Komedyenim. Ama komik adam değilim. Çünkü komik adamları gördüğünüz zaman ses tonuna, mimiğine gülebiliyoruz. İşte bu komik adam. Ben sadece var olan çelişkilerimizi, yanlışlarımızı, trajedilerimizi komikleştirip sahnede sanatla harmanlıyorum. İşte bu da komedyen oluyor.
'KÜRT MİZAHI İHMAL EDİLMİŞ BİR ALAN'
Peki yaptığınız mizah Kürtlere neyi anlatıyor?
Kürt mizahının ne kadar güçlü olduğunu anlatmak istiyorum. Bugüne kadar Kürt mizahı ihmal edilmiş bir alan. Mizahla bunun ne kadar güçlü olduğunu ve bundan sonra mizaha yönelmenin ne kadar güzel olduğuna değinmek istiyorum. Son dönemde komedi oyunları, komedi pek yok. Belki bu birilerine cesaret olur. Başkaları da stand-up yapar. Neden bu alan boş olsun ki?
'DOYA DOYA KAHKAHA ATALIM'
Bundan sonraki süreçte izleyicilerinizi neler bekliyor?
Birçok şehirden bize geri dönüşler oluyor. 'Bizim şehrimize de gelir misiniz?' gibi birçok mesaj alıyoruz.

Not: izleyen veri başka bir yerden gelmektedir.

def objRows2 : List ObjRow :=
  [⟨0x200001, 0x200001, 4, 0, 0, 4, false, false⟩,
   ⟨0x200002, 0x200002, 2, 0, 0, 1, false, false⟩,
   ⟨0x200003, 0x200003, 2, 0, 0, 1, false, false⟩,
   ⟨0x200004, 0x200004, 3, 0, 0, 2, false, false⟩,
   ⟨0x200101, 0x200110, 4, 0, 0, 4, false, false⟩,
   ⟨0x201000, 0x201097, 4, 1, 0, 4, false, false⟩,
   ⟨0x201100, 0x20118F, 5, 1, 0, 8, false, false⟩,
   ⟨0x202001, 0x202001, 2, 1, 0, 1, false, false⟩,
   ⟨0x202002, 0x202002, 2, 1, 0, 1, false, false⟩,
   ⟨0x202003, 0x202003, 2, 2, 0, 1, false, false⟩,
   ⟨0x202004, 0x202004, 4, 1, 0, 4, false, false⟩,
   ⟨0x202005, 0x202005, 4, 1, 0, 4, false, false⟩,
   ⟨0x203001, 0x203001, 7, 1, 0, 4, false, false⟩,
   ⟨0x203002, 0x203002, 7, 1, 0, 4, false, false⟩,
   ⟨0x203003, 0x203003, 3, 2, 0, 2, false, false⟩,
   ⟨0x203004, 0x203004, 3, 2, 0, 2, false, false⟩,
   ⟨0x203005, 0x203005, 3, 1, 0, 2, false, false⟩,
   ⟨0x203006, 0x203006, 6, 1, 0, 4, false, false⟩,
   ⟨0x203007, 0x203007, 7, 1, 0, 4, false, false⟩,
   ⟨0x204001, 0x204001, 7, 1, 0, 4, false, false⟩,
   ⟨0x204002, 0x204002, 7, 1, 0, 4, false, false⟩,
   ⟨0x204003, 0x204003, 7, 1, 0, 4, false, false⟩,
   ⟨0x204004, 0x204004, 7, 2, 0, 4, false, false⟩,
   ⟨0x204005, 0x204005, 2, 2, 0, 1, false, false⟩,
   ⟨0x204101, 0x204101, 7, 1, 2, 4, false, false⟩]

def objRows2_1 : List ObjRow :=
  [⟨0x204102, 0x204102, 7, 1, 2, 4, false, false⟩,
   ⟨0x205001, 0x205001, 4, 1, 0, 4, false, false⟩,
   ⟨0x205002, 0x205002, 4, 1, 0, 4, false, false⟩,
   ⟨0x205003, 0x205003, 4, 1, 0, 4, false, false⟩,
   ⟨0x206001, 0x206001, 4, 1, 0, 4, false, false⟩,
   ⟨0x206002, 0x206002, 2, 1, 0, 1, false, false⟩,
   ⟨0x210001, 0x210001, 4, 1, 0, 4, false, false⟩,
   ⟨0x210002, 0x210002, 5, 1, 0, 8, false, false⟩,
   ⟨0x210003, 0x210003, 9, 1, 0, 32, false, false⟩,
   ⟨0x210004, 0x210004, 1, 3, 0, 1, false, false⟩,
   ⟨0x210005, 0x210005, 4, 1, 0, 4, false, false⟩,
   ⟨0x210006, 0x210006, 9, 1, 0, 24, false, false⟩,
   ⟨0x211001, 0x211001, 9, 4, 0, 1793, false, false⟩,
   ⟨0x211002, 0x211002, 9, 4, 0, 1793, false, false⟩,
   ⟨0x211003, 0x211003, 9, 1, 0, 64, false, false⟩,
   ⟨0x212001, 0x212001, 9, 0, 0, 1793, false, false⟩,
   ⟨0x212002, 0x212002, 9, 0, 0, 3136, false, false⟩,
   ⟨0x212003, 0x212003, 2, 0, 0, 1, false, false⟩,
   ⟨0x213001, 0x213001, 9, 3, 0, 32, false, false⟩,
   ⟨0x213002, 0x213002, 9, 1, 0, 1648, false, false⟩,
   ⟨0x213003, 0x213003, 4, 1, 0, 4, false, false⟩,
   ⟨0x214001, 0x214001, 4, 3, 0, 4, false, false⟩]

Biz de buradan sesleniyoruz: Bu bizim elimizde olan bir şey değil. Onlar orada organize etsin. Çok büyük şeyler istemiyoruz. Büyük salonlar, gösterişli mekanlar istemiyoruz. Kafelere de gideriz, birkaç saat de olsa güleriz. Anlık da olsa o yaşanılan kötü şeyleri unutalım. Kahkaha atalım. Gülebilen insan özgür insandır ve herkes özgürlüğüne sahip çıksın. Doya doya kahkaha atalım!